ADAS in 2024: Don’t Expect Clarity on Autonomy and Safety

  • Will OEMs continue to treat the world’s most valuable car maker, Tesla, as a role model – beyond electrification and over-the-air (OTA) updates?

  • What’s at stake: If 2023 marked the public’s disillusionment with robotaxis, 2024 augurs a big shift toward advanced driver assistance systems (ADAS) crammed with automated features. Expect the auto industry to play high-stakes games on the safety of highly automated driving, the accelerated use of embedded artificial intelligence, and a fresh emphasis on in-vehicle comfort and convenience.

The $64,000 question in 2024 boils down to this: what sort of future – vehicle platforms and applications – is envisioned by carmakers not named Tesla? Are these carmakers with Tesla, or prepared to chart their own destiny?

Big questions include: will they continue to treat the world’s most valuable car maker as a role model – beyond electrification and over-the-air (OTA) updates? Will they follow Tesla’s lead in minimizing sensor modalities, getting away with the least effective driver monitoring systems? Will they pursue more aggressive automation features, with no qualms about blaming human drivers for crashes caused by autonomy failures?

The jury is out, but technology suppliers’ agenda is clear. In efforts to help OEMs integrate more automated features into new vehicles ranging from L2, L2+ and L2++ to L3, they are singing the same tune:

  • a lot more computing power than car OEMs had ever thought necessary just a few years ago
  • a stronger push for artificial intelligence via chips capable of processing more advanced neural networks
  • a single platform – software stack and hardware – enabling various levels of autonomy.
  • a growing need for various sensor modalities – not just vision and radar, but also lidars and thermal imaging

Ambarella’s recently announced “Central AI Domain Controller” hits many of these points.

Nonetheless, the auto industry’s choice for an ADAS vehicle computing architecture is hardly settled. There are still many options open for exploration in 2024.

“We’re seeing multiple different approaches for ADAS domain controllers,” observed Ian Riches, vice president of automotive practice at TechInsights. “Some are using a single ‘large’ SoC, such as one from Nvidia, and others are using multiple ‘smaller’ chips, e.g. lower-tier Mobileye’s EyeQ processors, NXP’s S32V, Texas Instruments’ TDA2 etc.” The competitive position is growing more “complex and evolving.”

In-cabin technologies

Given that ADAS vehicles (L2, L2+, L2++) are driven by a human collaborating with a computer driver, it is paramount for highly automated vehicles to monitor what a human driver does.
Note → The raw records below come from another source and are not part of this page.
/-- States and operands that meet the hypotheses of `GraphCalls`, clause by clause. -/
theorem meets_GraphCalls :
  (let i : Instr := (Instr.cxOneSource (regs 0x10 cx1));
    let e : Enc := (regs 0x10 cx1);
    let s : Machine.State := (calling 1 fun k => { k with streams := vset k.streams 0 ⟨some 3, 0⟩ });
    let n : Nat := 1;
    (encOf i = some e) ∧ (cxSources i = some n) ∧ (clear i s = true) ∧ (2 ≤ e.op) ∧ (∃ j, j < (Option.map (fun r => if (graphOf r.image).wide = true
      then 32 else 16) (if (vget (seen s).me.slots (e.op - 2)).resident = true then vget (seen s).here.slices (vget (seen s).me.slots (e.op -
      2)).slice else none)).getD 32 ∧ BitVec.getLsbD ((seen s).me.pred e) j = true) ∧ ((seen s).me.streamBound e.a = true)) ∧
  (let i : Instr := (Instr.cxOneSource (pred 1 cx1));
    let e : Enc := (pred 1 cx1);
    let s : State := (calling 1 queueFull);
    let n : Nat := 1;
    (encOf i = some e) ∧ (cxSources i = some n) ∧ (clear i s = true) ∧ (2 ≤ e.op) ∧ (¬(fun m => ∃ j, j < m ∧ BitVec.getLsbD ((seen
      s).me.pred e) j = true) ((Option.map (fun r => if (graphOf r.image).wide = true then 32 else 16) (if (vget (seen s).me.slots (e.op -
      2)).resident = true then vget (seen s).here.slices (vget (seen s).me.slots (e.op - 2)).slice else none)).getD 32)) ∧ (16 ≤ (seen
      s).me.vq.length)) ∧
  (let i : Instr := (Instr.cxOneSource (pred 1 cx1));
    let e : Enc := (pred 1 cx1);
    let s : State := (calling 1);
    let n : Nat := 1;
    (encOf i = some e) ∧ (cxSources i = some n) ∧ (clear i s = true) ∧ (2 ≤ e.op) ∧ (¬(fun m => ∃ j, j < m ∧ BitVec.getLsbD ((seen
      s).me.pred e) j = true) ((Option.map (fun r => if (graphOf r.image).wide = true then 32 else 16) (if (vget (seen s).me.slots (e.op -
      2)).resident = true then vget (seen s).here.slices (vget (seen s).me.slots (e.op - 2)).slice else none)).getD 32)) ∧ ((seen
      s).me.vq.length < 16)) ∧
  (let i : Instr := (Instr.cxOneSource cx1);
    let e : Enc := cx1;
    let s : Machine.State := (calling 0);
    let n : Nat := 1;
    (encOf i = some e) ∧ (cxSources i = some n) ∧ (clear i s = true) ∧ (2 ≤ e.op) ∧ ((seen s).me.streamBound e.a = false) ∧ ((vget (seen s).me.slots
      (e.op - 2)).resident = false) ∧ (∃ j, j < 32 ∧ BitVec.getLsbD ((seen s).me.pred e) j = true)) ∧
  (let i : Instr := (Instr.cxTwoSources (word .cxTwoSources 4 2 0));
    let e : Enc := (word .cxTwoSources 4 2 0);
    let s : Machine.State := (calling 1);
    let n : Nat := 2;
    let r : Resid := (⟨0x2000, graph1, none, false⟩ : Resid);
    (encOf i = some e) ∧ (cxSources i = some n) ∧ (clear i s = true) ∧ (2 ≤ e.op) ∧ ((seen s).me.streamBound e.a = false) ∧ ((vget (seen s).me.slots
      (e.op - 2)).resident = true) ∧ (vget (seen s).here.slices (vget (seen s).me.slots (e.op - 2)).slice = some r) ∧ (∃ j, (j < if (graphOf
      r.image).wide = true then 32 else 16) ∧ BitVec.getLsbD ((seen s).me.pred e) j = true) ∧ (n ≠ (graphOf r.image).nsrc)) ∧
  (let i : Instr := (Instr.cxOneSource cx1);
    let e : Enc := cx1;
    let s : Machine.State := (calling 1);
    let n : Nat := 1;
    let r : Resid := (⟨0x2000, graph1, none, false⟩ : Resid);
    (encOf i = some e) ∧ (cxSources i = some n) ∧ (clear i s = true) ∧ (2 ≤ e.op) ∧ ((seen s).me.streamBound e.a = false) ∧ ((vget (seen s).me.slots
      (e.op - 2)).resident = true) ∧ (vget (seen s).here.slices (vget (seen s).me.slots (e.op - 2)).slice = some r) ∧ (∃ j, (j < if (graphOf
      r.image).wide = true then 32 else 16) ∧ BitVec.getLsbD ((seen s).me.pred e) j = true) ∧ (n = (graphOf r.image).nsrc) ∧ ((seen s).me.vq.length
      < 16)) ∧
  (let i : Instr := (Instr.cxOneSource cx1);
    let e : Enc := cx1;
    let s : Machine.State := (calling 1 queueFull);
    let n : Nat := 1;
    let r : Resid := (⟨0x2000, graph1, none, false⟩ : Resid);
    (encOf i = some e) ∧ (cxSources i = some n) ∧ (clear i s = true) ∧ (2 ≤ e.op) ∧ ((seen s).me.streamBound e.a = false) ∧ ((vget (seen s).me.slots
      (e.op - 2)).resident = true) ∧ (vget (seen s).here.slices (vget (seen s).me.slots (e.op - 2)).slice = some r) ∧ (∃ j, (j < if (graphOf
      r.image).wide = true then 32 else 16) ∧ BitVec.getLsbD ((seen s).me.pred e) j = true) ∧ (n = (graphOf r.image).nsrc) ∧ (16 ≤ (seen
      s).me.vq.length)) ∧
  (let i : Instr := (Instr.cxOneSource cx1);
    let e : Enc := cx1;
    let s : State := (calling 1 queueFull);
    let n : Nat := 1;
    let t : State := (calling 0 fun k => { k with ctl := { k.ctl with loaderVec := 0x9001 } });
    let c : CoreId := (⟨⟨0,0⟩, .shape⟩ : CoreId);
    let m : Nat := 0;
    let pc : W := (0x8000 : W);
    (encOf i = some e) ∧ (cxSources i = some n) ∧ (clear i s = true) ∧ (2 ≤ e.op) ∧ (m < 16) ∧ ((t.core c).sup = false) ∧ (BitVec.toNat
      (t.core c).ctl.loaderVec % 2 ^ 22 / 2 ≠ 0) ∧ ((t.core c).resumable = false) ∧ ((t.core c).act.isSome = true) ∧ ((vget (t.core c).slots
      m).addr < 2 ^ 64)) ∧
  (let i : Instr := (Instr.cxOneSource cx1);
    let e : Enc := cx1;
    let s : Machine.State := (calling 1);
    let n : Nat := 1;
    let t : Machine.State := (calling 1 fun k => { k with ctl := { k.ctl with loaderVec := 0x9000 } });
    let c : CoreId := shape;
    let m : Nat := 0;
    (encOf i = some e) ∧ (cxSources i = some n) ∧ (clear i s = true) ∧ (2 ≤ e.op) ∧ (m < 16) ∧ ((t.core c).sup = false) ∧ (BitVec.toNat (t.core
      c).ctl.loaderVec % 2 ^ 22 / 2 ≠ 0) ∧ ((t.core c).resumable = false) ∧ ((t.core c).act.isSome = true) ∧ ((vget (t.core c).slots m).addr < 2 ^
      64)) ∧
  (let i : Instr := (Instr.cxOneSource cx1);
    let e : Enc := cx1;
    let s : Machine.State := (calling 1);
    let n : Nat := 1;
    let t : Machine.State := (calling 1 fun k => { k with ctl := { k.ctl with loaderVec := 0x9000 } });
    let c : CoreId := shape;
    let m : Nat := 0;
    (encOf i = some e) ∧ (cxSources i = some n) ∧ (clear i s = true) ∧ (2 ≤ e.op) ∧ (m < 16) ∧ ((t.core c).sup = false) ∧ (BitVec.toNat (t.core
      c).ctl.loaderVec % 2 ^ 22 / 2 ≠ 0) ∧ ((t.core c).resumable = false) ∧ ((t.core c).act.isSome = true) ∧ ((vget (t.core c).slots m).addr < 2 ^
      64)) ∧
  (let i : Instr := (Instr.cxOneSource cx1);
    let e : Enc := cx1;
    let s : Machine.State := (calling 1);
    let n : Nat := 1;
    let t : Machine.State := (calling 1 fun k => { k with ctl := { k.ctl with loaderVec := 0x9000 } });
    let c : CoreId := shape;
    let m : Nat := 0;
    (encOf i = some e) ∧ (cxSources i = some n) ∧ (clear i s = true) ∧ (2 ≤ e.op) ∧ (m < 16) ∧ ((t.core c).sup = false) ∧ (BitVec.toNat (t.core
      c).ctl.loaderVec % 2 ^ 22 / 2 ≠ 0) ∧ ((t.core c).resumable = false) ∧ ((t.core c).act.isSome = true) ∧ ((vget (t.core c).slots m).addr < 2 ^
      64)) ∧
  (let i : Instr := (Instr.cxOneSource cx1);
    let e : Enc := cx1;
    let s : Machine.State := (calling 1);
    let n : Nat := 1;
    let t : Machine.State := (calling 1 fun k => { k with ctl := { k.ctl with loaderVec := 0x9000 } });
    let c : CoreId := shape;
    let m : Nat := 0;
    (encOf i = some e) ∧ (cxSources i = some n) ∧ (clear i s = true) ∧ (2 ≤ e.op) ∧ (m < 16) ∧ ((t.core c).sup = false) ∧ (BitVec.toNat (t.core
      c).ctl.loaderVec % 2 ^ 22 / 2 ≠ 0) ∧ ((t.core c).resumable = false) ∧ ((t.core c).act.isSome = true) ∧ ((vget (t.core c).slots m).addr < 2 ^
      64)) ∧
  (let i : Instr := (Instr.cxOneSource cx1);
    let e : Enc := cx1;
    let s : Machine.State := (calling 1);
    let n : Nat := 1;
    let t : Machine.State := (calling 1 fun k => { k with ctl := { k.ctl with loaderVec := 0x9000 } });
    let c : CoreId := shape;
    let m : Nat := 0;
    (encOf i = some e) ∧ (cxSources i = some n) ∧ (clear i s = true) ∧ (2 ≤ e.op) ∧ (m < 16) ∧ ((t.core c).sup = false) ∧ (BitVec.toNat (t.core
      c).ctl.loaderVec % 2 ^ 22 / 2 ≠ 0) ∧ ((t.core c).resumable = false) ∧ ((t.core c).act.isSome = true) ∧ ((vget (t.core c).slots m).addr < 2 ^
      64)) ∧
  (let i : Instr := (Instr.cxOneSource cx1);
    let e : Enc := cx1;
    let s : Machine.State := (calling 1);
    let n : Nat := 1;
    let t : Machine.State := (calling 1 fun k => { k with ctl := { k.ctl with loaderVec := 0x9000 } });
    let c : CoreId := shape;
    let m : Nat := 0;
    (encOf i = some e) ∧ (cxSources i = some n) ∧ (clear i s = true) ∧ (2 ≤ e.op) ∧ (m < 16) ∧ ((t.core c).sup = false) ∧ (BitVec.toNat (t.core
      c).ctl.loaderVec % 2 ^ 22 / 2 ≠ 0) ∧ ((t.core c).resumable = false) ∧ ((t.core c).act.isSome = true) ∧ ((vget (t.core c).slots m).addr < 2 ^
      64)) ∧
  (let i : Instr := (Instr.cxOneSource cx1);
    let e' : Enc := cx1;
    let s : State := (calling 1);
    let n : Nat := 1;
    let t : State := (calling 1 popsA);
    let c : CoreId := shape;
    let q : VEntry := idle3;
    let rest : List VEntry := [];
    let e : Enc := (a12 (word .cxThreeSources 4 2 3));
    let ch : Nat := 3;
    let r : Rec := (⟨3, 0, 4, false, 200, 0, false⟩ : Rec);
    (encOf i = some e') ∧ (cxSources i = some n) ∧ (clear i s = true) ∧ (2 ≤ e'.op) ∧ ((t.core c).vq = q :: rest) ∧ (q.i = Instr.cxThreeSources e) ∧
      (q.slice = 4) ∧ (e.b < 12) ∧ (e.c < 12) ∧ (12 ≤ e.a) ∧ (laneWinner t c.site = some c.kind) ∧ ((vget (t.core c).streams (e.a - 12)).chan = some
      ch) ∧ (ringEn ((t.core c).ring ch) = true) ∧ ((t.core c).headRec ch = some r) ∧ (64 * (vget (t.core c).streams (e.a - 12)).popped + 64 <
      r.len)) :=
  by and_intros <;> decide +kernel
There is hope that Tesla’s recent “voluntary recall” of two million cars is sending a message to OEMs to install:

  • an in-vehicle camera with infrared illumination, to watch drivers’ eye movement even at night
  • a processor with face- and eye-tracking algorithms to measure a driver’s head position, gaze and eye closure to detect fatigue or distraction.

Despite Tesla’s reluctance to add hardware, in-cabin cameras with IR illumination are commonly available. DMS algorithms by Seeing Machines, Smart Eye and others, designed to watch eye gaze, keep advancing. Canadian Tier One, Magna, will launch in 2024 a new rearview mirror integrated with a driver-monitoring system. Ford’s BlueCruise and GM’s Super Cruise already implement well-designed DMS, while their automated driving features  work only on approved roads.

But here’s the rub.

If Tesla believes that over-the-air software updates that nag drivers more frequently to keep their eyes on the road is what it takes to fix Autopilot defects and is getting away with it, what could stop other carmakers from cutting corners and emulatingTesla?
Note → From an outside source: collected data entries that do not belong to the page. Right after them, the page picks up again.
-- ==== Sys2Proof/Machine/State.lean ====
section
/-!
DEFINITION. The engine's state, exactly as 10_state R100 lists it; the model's own fields beside it; the reasons a step
can stop; the state at power-on; and one named update for each group of fields.
-/

namespace Sys2Proof.Machine

/-- The memory of one plane: (offset, byte) pairs, offsets strictly rising, no byte equal to what an unlisted offset
reads as (Ops.lean). -/
abbrev PlaneMem := List Host.Cell

/-- The two agents of 00_scope R10. -/
inductive Agent where
  | host | engine
  deriving DecidableEq, Repr

/-- What the host side can do next. -/
inductive HostEvent where
  /-- One bus cycle (00_scope R18). -/
  | cycle (c : BusCycle)
  /-- WAITRDY: read STATUS until BUSY = 0 and COLL = 0 (30_encoding R351). -/
  | waitRdy
  /-- The reset input is asserted (70_reset_and_hazards R800). -/
  | reset
  deriving DecidableEq, Repr

/-- An operation, as a fault record names it (60_exceptions R750). -/
inductive Op where
  | command (k : Kind)
  | rdStatus | wrCmd | wrData | rdData | hpRd | hpWr
  deriving DecidableEq, Repr

/-- Why a fault is recorded (60_exceptions R750). -/
inductive FaultCause where
  /-- `raise Error(code)` (R720). UNDERRUN is R822's violation; ABORT and XDATA are R824's; BUSY is R820's. -/
  | error (c : ErrCode)
  /-- A CMD or DATA write after a command's last byte and before a STATUS read with BUSY = 0, no command being in Exec by
  then (R820). -/
  | unpolled
  /-- A host plane access while PHASE is not Idle (R821). -/
  | planeHazard
  deriving DecidableEq, Repr

/-- One entry of the model's fault record (60_exceptions R750). -/
structure FaultRecord where
  op : Op
  cause : FaultCause
  deriving DecidableEq, Repr

/-- The two kinds of plane access (41_datapath R470). -/
inductive AccessKind where
  | read | write
  deriving DecidableEq, Repr

/-- One event of the plane-access trace: `(Read | Write, p, off, byte)` (41_datapath R470). -/
structure Access where
  kind : AccessKind
  plane : Plane
  offset : Nat
  byte : Byte
  deriving DecidableEq, Repr

/-- The engine's state: the rows of 10_state R100, and nothing else. -/
structure Engine where
  /-- P[1..4] (R101). -/
  planes : Quad PlaneMem
  /-- DM (R110). -/
  dm : DrawMode
  /-- GW (R115). -/
  gw : Coord
  /-- GH (R116). -/
  gh : Coord
  /-- STATUS.ERR (R124). -/
  err : Bool
  /-- STATUS.ECODE (R125). -/
  ecode : ErrCode
  /-- PHASE (R140). -/
  phase : Phase
  /-- SEL (R130). -/
  sel : Byte
  /-- ARG[0..7] (R130). -/
  arg : Vector Byte 8
  /-- ARGC (R130). -/
  argc : Nat
  /-- DBUF, in the order received (R130). -/
  dbuf : List Byte
  /-- DCNT (R130). -/
  dcnt : Nat
  /-- RQ, its head first (R135). -/
  rq : List Byte
  deriving DecidableEq, Repr

/-- The engine and what the model keeps beside it. -/
structure State extends Engine where
  /-- The parameters of 00_scope R13; no step changes them. -/
  cfg : Config
  /-- The host's coming events, oldest first (20_memory R240, R241). -/
  bus : List HostEvent
  /-- The agents' coming turns (00_scope R10, 40_sequencer R416; log entry 4). -/
  sched : List Agent
  /-- The bytes the host's reads returned, newest first (log entry 5). -/
  replies : List Byte
  /-- The fault record, newest first, never cleared (60_exceptions R750; log entry 6). -/
  faults : List FaultRecord
  /-- The plane-access trace, newest first (41_datapath R470; log entry 7). -/
  trace : List Access
  /-- The next argument of Config.freeByte (log entry 8). -/
  freeIdx : Nat
  /-- The host wrote a plane byte during the command in progress (70_reset_and_hazards R821; log entry 8). -/
  hazard : Bool
  /-- A command's last byte has arrived and STATUS has not since been read with BUSY = 0 (70_reset_and_hazards R820; log
  entry 9). -/
  pollDue : Bool
  deriving DecidableEq, Repr

/-- Why the machine stops. Both are safe: no state that a run from power-on reaches stops so (Safety.lean). -/
inductive Fault where
  /-- A plane access at an offset of PLANE_BYTES or more, which names no byte (20_memory R201). Raised by HP_RD, HP_WR
  and the pixel and range commands. Safe. -/
  | planeOffset
  /-- The sequencer awaits or executes a command while SEL, ARG and DBUF hold none (10_state R140). Raised by WR_DATA and
  by the engine's fetch. Safe. -/
  | noCommand
  deriving DecidableEq, Repr

/-- What has no meaning in the model. All are safe. -/
inductive Refusal where
  /-- An instruction with no meaning yet; raised by exec's arms only. Safe. -/
  | notModelled (mnemonic : String)
  /-- A bus cycle that is not the engine's: a foreign port, a foreign address, or an address in two windows (20_memory
  R200, R202). Raised by the fetch of a host event. Safe. -/
  | notEngine (why : DecodeError)
  /-- HP_RD or HP_WR where HOST_PLANE_PORT is false (40_sequencer R405, R406; 93 I17: refuse). Safe. -/
  | noHostPlanePort
  /-- An RSET with a legal range and other than n data bytes is no command (70_reset_and_hazards R824); the engine's fetch
  never yields one. Safe. -/
  | rsetDataCount
  deriving DecidableEq, Repr

/-- The machine at power-on: parameters and INIT_PLANES as launched (00_scope R13, 10_state R102); every register as
10_state R150. SEL and ARG: DESIGN CHOICE, unsafe (log entry 2). -/
def State.powerOn (cfg : Config) (initPlanes : Quad PlaneMem) : State where
  planes := initPlanes
  dm := .replace
  gw := 0
  gh := 0
  err := false
  ecode := .none
  phase := .idle
  sel := 0
  arg := Vector.replicate 8 0
  argc := 0
  dbuf := []
  dcnt := 0
  rq := []
  cfg := cfg
  bus := []
  sched := []
  replies := []
  faults := []
  trace := []
  freeIdx := 0
  hazard := false
  pollDue := false

/-- The machine right after reset, with the default parameters and nothing listed in the planes. The launch with planes
of 0x00 is a DESIGN CHOICE, unsafe (log entry 1): `State.powerOn` gives every other. -/
def State.reset : State := State.powerOn Config.default ⟨[], [], [], []⟩

/-- Write the planes. -/
def State.setPlanes (s : State) (v : Quad PlaneMem) : State := { s with planes := v }
/-- Write DM. -/
def State.setDm (s : State) (v : DrawMode) : State := { s with dm := v }
/-- Write GW and GH. -/
def State.setGeom (s : State) (w h : Coord) : State := { s with gw := w, gh := h }
/-- Write STATUS.ERR and STATUS.ECODE. -/
def State.setStatus (s : State) (e : Bool) (c : ErrCode) : State := { s with err := e, ecode := c }
/-- Write PHASE. -/
def State.setPhase (s : State) (v : Phase) : State := { s with phase := v }
/-- Write SEL. -/
def State.setSel (s : State) (v : Byte) : State := { s with sel := v }
/-- Write ARG and ARGC. -/
def State.setArgs (s : State) (v : Vector Byte 8) (n : Nat) : State := { s with arg := v, argc := n }
/-- Write DBUF and DCNT. -/
def State.setData (s : State) (v : List Byte) (n : Nat) : State := { s with dbuf := v, dcnt := n }
/-- Write RQ. -/
def State.setRq (s : State) (v : List Byte) : State := { s with rq := v }
/-- Write the host's coming events. -/
def State.setBus (s : State) (v : List HostEvent) : State := { s with bus := v }
/-- Write the coming turns. -/
def State.setSched (s : State) (v : List Agent) : State := { s with sched := v }
/-- Return a byte to the host. -/
def State.reply (s : State) (v : Byte) : State := { s with replies := v :: s.replies }
/-- Record a fault (60_exceptions R750). -/
def State.logFault (s : State) (op : Op) (c : FaultCause) : State := { s with faults := ⟨op, c⟩ :: s.faults }
/-- Record a plane access (41_datapath R470). -/
def State.logAccess (s : State) (a : Access) : State := { s with trace := a :: s.trace }
/-- Use up one free value. -/
def State.nextFree (s : State) : State := { s with freeIdx := s.freeIdx + 1 }
/-- Note or forget that the command in progress writes undefined bytes. -/
def State.setHazard (s : State) (v : Bool) : State := { s with hazard := v }
/-- Note or forget that a poll of STATUS is due. -/
def State.setPollDue (s : State) (v : Bool) : State := { s with pollDue := v }

end Sys2Proof.Machine
end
The year 2024 will thus test which carmakers are aware of the inevitable quagmire posed by the persistent challenge of machine-to-human handovers.
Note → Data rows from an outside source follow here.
-- ==== Sys2Proof/Laws/Step.lean ====
section
/-!
SUPPORT. What a step can do, said once: the inversions of fetch, of step and of the bus operations, from which the
invariants follow.
-/

namespace Sys2Proof.Machine

/-- What the next step runs: the engine's pending command, or the host's first event. -/
theorem fetch_run {s u : State} {i : Instr} (h : fetch s = .run i u) :
    (s.engineMoves = true ∧ s.pendingCommand = some i ∧ u = s.popTurn) ∨
      (s.engineMoves = false ∧
        ((∃ c rest, s.bus = .cycle c :: rest ∧ decodeBus s.cfg c = .ok i ∧ u = s.popTurn.setBus rest) ∨
          ∃ rest, s.bus = .waitRdy :: rest ∧ i = .rdStatus ∧
            u = if s.mustWait then s.popTurn else s.popTurn.setBus rest)) := by
  unfold fetch at h
  split at h
  · rename_i hm
    unfold fetchEngine at h
    split at h
    · rename_i j hj
      cases h
      exact Or.inl ⟨hm, hj, rfl⟩
    · cases h
  · rename_i hm
    refine Or.inr ⟨by simpa using hm, ?_⟩
    unfold fetchHost at h
    split at h
    · cases h
    · rename_i c rest hb
      split at h
      · rename_i j hj
        cases h
        exact Or.inl ⟨c, rest, hb, hj, rfl⟩
      · cases h
    · rename_i rest hb
      cases h
      exact Or.inr ⟨rest, hb, rfl, rfl⟩
    · cases h

/-- When a step runs no instruction: nothing to do, or the reset input. -/
theorem fetch_goOn {s u : State} (h : fetch s = .goOn u) :
    s.engineMoves = false ∧
      ((s.bus = [] ∧ u = s.popTurn) ∨ ∃ rest, s.bus = .reset :: rest ∧ u = assertReset (s.popTurn.setBus rest)) := by
  unfold fetch at h
  split at h
  · unfold fetchEngine at h
    split at h <;> cases h
  · rename_i hm
    refine ⟨by simpa using hm, ?_⟩
    unfold fetchHost at h
    split at h
    · rename_i hb
      cases h
      exact Or.inl ⟨hb, rfl⟩
    · split at h <;> cases h
    · cases h
    · rename_i rest hb
      cases h
      exact Or.inr ⟨rest, hb, rfl⟩

/-- A step that answers a next state ran an instruction, or went on. -/
theorem step_next {s t : State} (h : step s = .next t) :
    (∃ i u, fetch s = .run i u ∧ exec i u = .next t) ∨ fetch s = .goOn t := by
  unfold step at h
  split at h
  · rename_i i u hf
    exact Or.inl ⟨i, u, hf, h⟩
  · rename_i u hf
    cases h
    exact Or.inr hf
  · cases h
  · cases h

/-- The pending command does not depend on whose turn it is. -/
@[simp] theorem pendingCommand_popTurn (s : State) : s.popTurn.pendingCommand = s.pendingCommand := rfl

/-- WR_CMD answers BUSY, or begins a command after a possible ABORT (40_sequencer R402). -/
theorem execWrCmd_next {b : Byte} {s t : State} (h : execWrCmd b s = .next t) :
    (s.phase = .exec ∧ t = raiseError .wrCmd .busy (notePoll .wrCmd s)) ∨
      (s.phase ≠ .exec ∧ ∃ u, t = beginCommand b u ∧
        (u = notePoll .wrCmd s ∨
          ((s.phase = .collect ∨ s.phase = .data) ∧ u = raiseError .wrCmd .abort (notePoll .wrCmd s)))) := by
  have hp : (notePoll .wrCmd s).phase = s.phase := by
    rcases notePoll_cases .wrCmd s with h | ⟨-, -, h⟩ <;> rw [h]
  simp only [execWrCmd, State.busyFlag, State.collFlag, hp] at h
  split at h
  · rename_i hb
    cases h
    exact Or.inl ⟨by simpa using hb, rfl⟩
  · rename_i hb
    cases h
    refine Or.inr ⟨by simpa using hb, _, rfl, ?_⟩
    split
    · rename_i hc
      exact Or.inr ⟨by simpa using hc, rfl⟩
    · exact Or.inl rfl

/-- Beginning a command: BADSEL, Exec for a command with no arguments, Collect for the others (40_sequencer R402). -/
theorem beginCommand_cases (b : Byte) (s : State) :
    (kindOf s.cfg.rgetSupported b = none ∧
        beginCommand b s = toIdle (raiseError .wrCmd .badSel ((clearProgress (s.setRq [])).setHazard false))) ∨
      ∃ k, kindOf s.cfg.rgetSupported b = some k ∧
        ((argCount k = 0 ∧ beginCommand b s = enterExec (((clearProgress (s.setRq [])).setHazard false).setSel b)) ∨
          (argCount k ≠ 0 ∧
            beginCommand b s = (((clearProgress (s.setRq [])).setHazard false).setSel b).setPhase .collect)) := by
  unfold beginCommand
  simp only [show ((clearProgress (s.setRq [])).setHazard false).cfg = s.cfg from rfl]
  cases hk : kindOf s.cfg.rgetSupported b with
  | none => exact Or.inl ⟨rfl, rfl⟩
  | some k =>
    refine Or.inr ⟨k, rfl, ?_⟩
    by_cases h0 : argCount k = 0
    · exact Or.inl ⟨h0, by simp [h0]⟩
    · exact Or.inr ⟨h0, by simp [h0]⟩

/-- WR_DATA by phase (40_sequencer R403). -/
theorem execWrData_next {b : Byte} {s t : State} (h : execWrData b s = .next t) :
    (s.phase = .exec ∧ t = raiseError .wrData .busy (notePoll .wrData s)) ∨
      (s.phase = .idle ∧ t = raiseError .wrData .xdata (notePoll .wrData s)) ∨
      (s.phase = .collect ∧ ∃ k u, kindOf s.cfg.rgetSupported s.sel = some k ∧ u = storeArg b (notePoll .wrData s) ∧
        t = if u.argc = argCount k then argsComplete k u else u) ∨
      (s.phase = .data ∧ ∃ u, u = storeData b (notePoll .wrData s) ∧
        t = if u.dcnt = u.dataCount then enterExec u else u) := by
  have hp : (notePoll .wrData s).phase = s.phase ∧ (notePoll .wrData s).cfg = s.cfg ∧
      (notePoll .wrData s).sel = s.sel := by
    rcases notePoll_cases .wrData s with h | ⟨-, -, h⟩ <;> rw [h] <;> exact ⟨rfl, rfl, rfl⟩
  simp only [execWrData, hp] at h
  cases hs : s.phase with
  | exec =>
    rw [hs] at h
    exact Or.inl ⟨rfl, by simpa using h.symm⟩
  | idle =>
    rw [hs] at h
    exact Or.inr (Or.inl ⟨rfl, by simpa using h.symm⟩)
  | collect =>
    rw [hs] at h
    simp only at h
    cases hk : kindOf s.cfg.rgetSupported s.sel with
    | none =>
      rw [hk] at h
      cases h
    | some k =>
      rw [hk] at h
      exact Or.inr (Or.inr (Or.inl ⟨rfl, k, _, rfl, rfl, by simpa using h.symm⟩))
  | data =>
    rw [hs] at h
    exact Or.inr (Or.inr (Or.inr ⟨rfl, _, rfl, by simpa using h.symm⟩))

/-- A host plane access that answers a next state: the port and the byte exist (40_sequencer R405, R406). -/
theorem hostAccess_next {off : Nat} {s u t : State} (h : hostAccess off s u = .next t) :
    s.cfg.hostPlanePort = true ∧ off < s.cfg.planeBytes ∧ t = u := by
  unfold hostAccess at h
  split at h
  · split at h
    · cases h
      exact ⟨by assumption, by assumption, rfl⟩
    · cases h
  · cases h

end Sys2Proof.Machine
end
Meanwhile, watch out for more L2+++ models – masquerading as L3 vehicles – to emerge in 2024. Carmakers might call them L3, but they remain reluctant to state who is responsible when a hands-off, eyes-off, “self-driving” vehicle makes a mistake.

‘Digital living room on wheels’

Safety is the reason why in-cabin technology is needed. But get ready for a chorus of automakers singing the advent of the “digital living room on wheels” in 2024.

In an interview with The Ojo-Yoshida Report, Bart Plackle, vice president for automotive at Imec, explained that a car “offers you probably the best intuitive and immersive digital experience” you could ever have.

With the right capabilities, connectivity, and performance, Plackle foresees a digital vehicle that serves as “your digital office on wheels or, or home.”

Companies like DTS, Harman and Garmin are all hot to provide each passenger with a personalized digital experience. When they bring their device to a car, the car can resume a streaming video from where it left off at home — seamlessly, of course. Sounds easy, but the software complexity this entails is huge, given that OEMs don’t necessarily know in advance which devices (running on what software/hardware platform) passengers will carry to the car.

Nonetheless, making vehicles smarter, enhancing both better safety and an “immersive” experience demands that OEMs equip vehicles with more processing performance, as Plackle explained.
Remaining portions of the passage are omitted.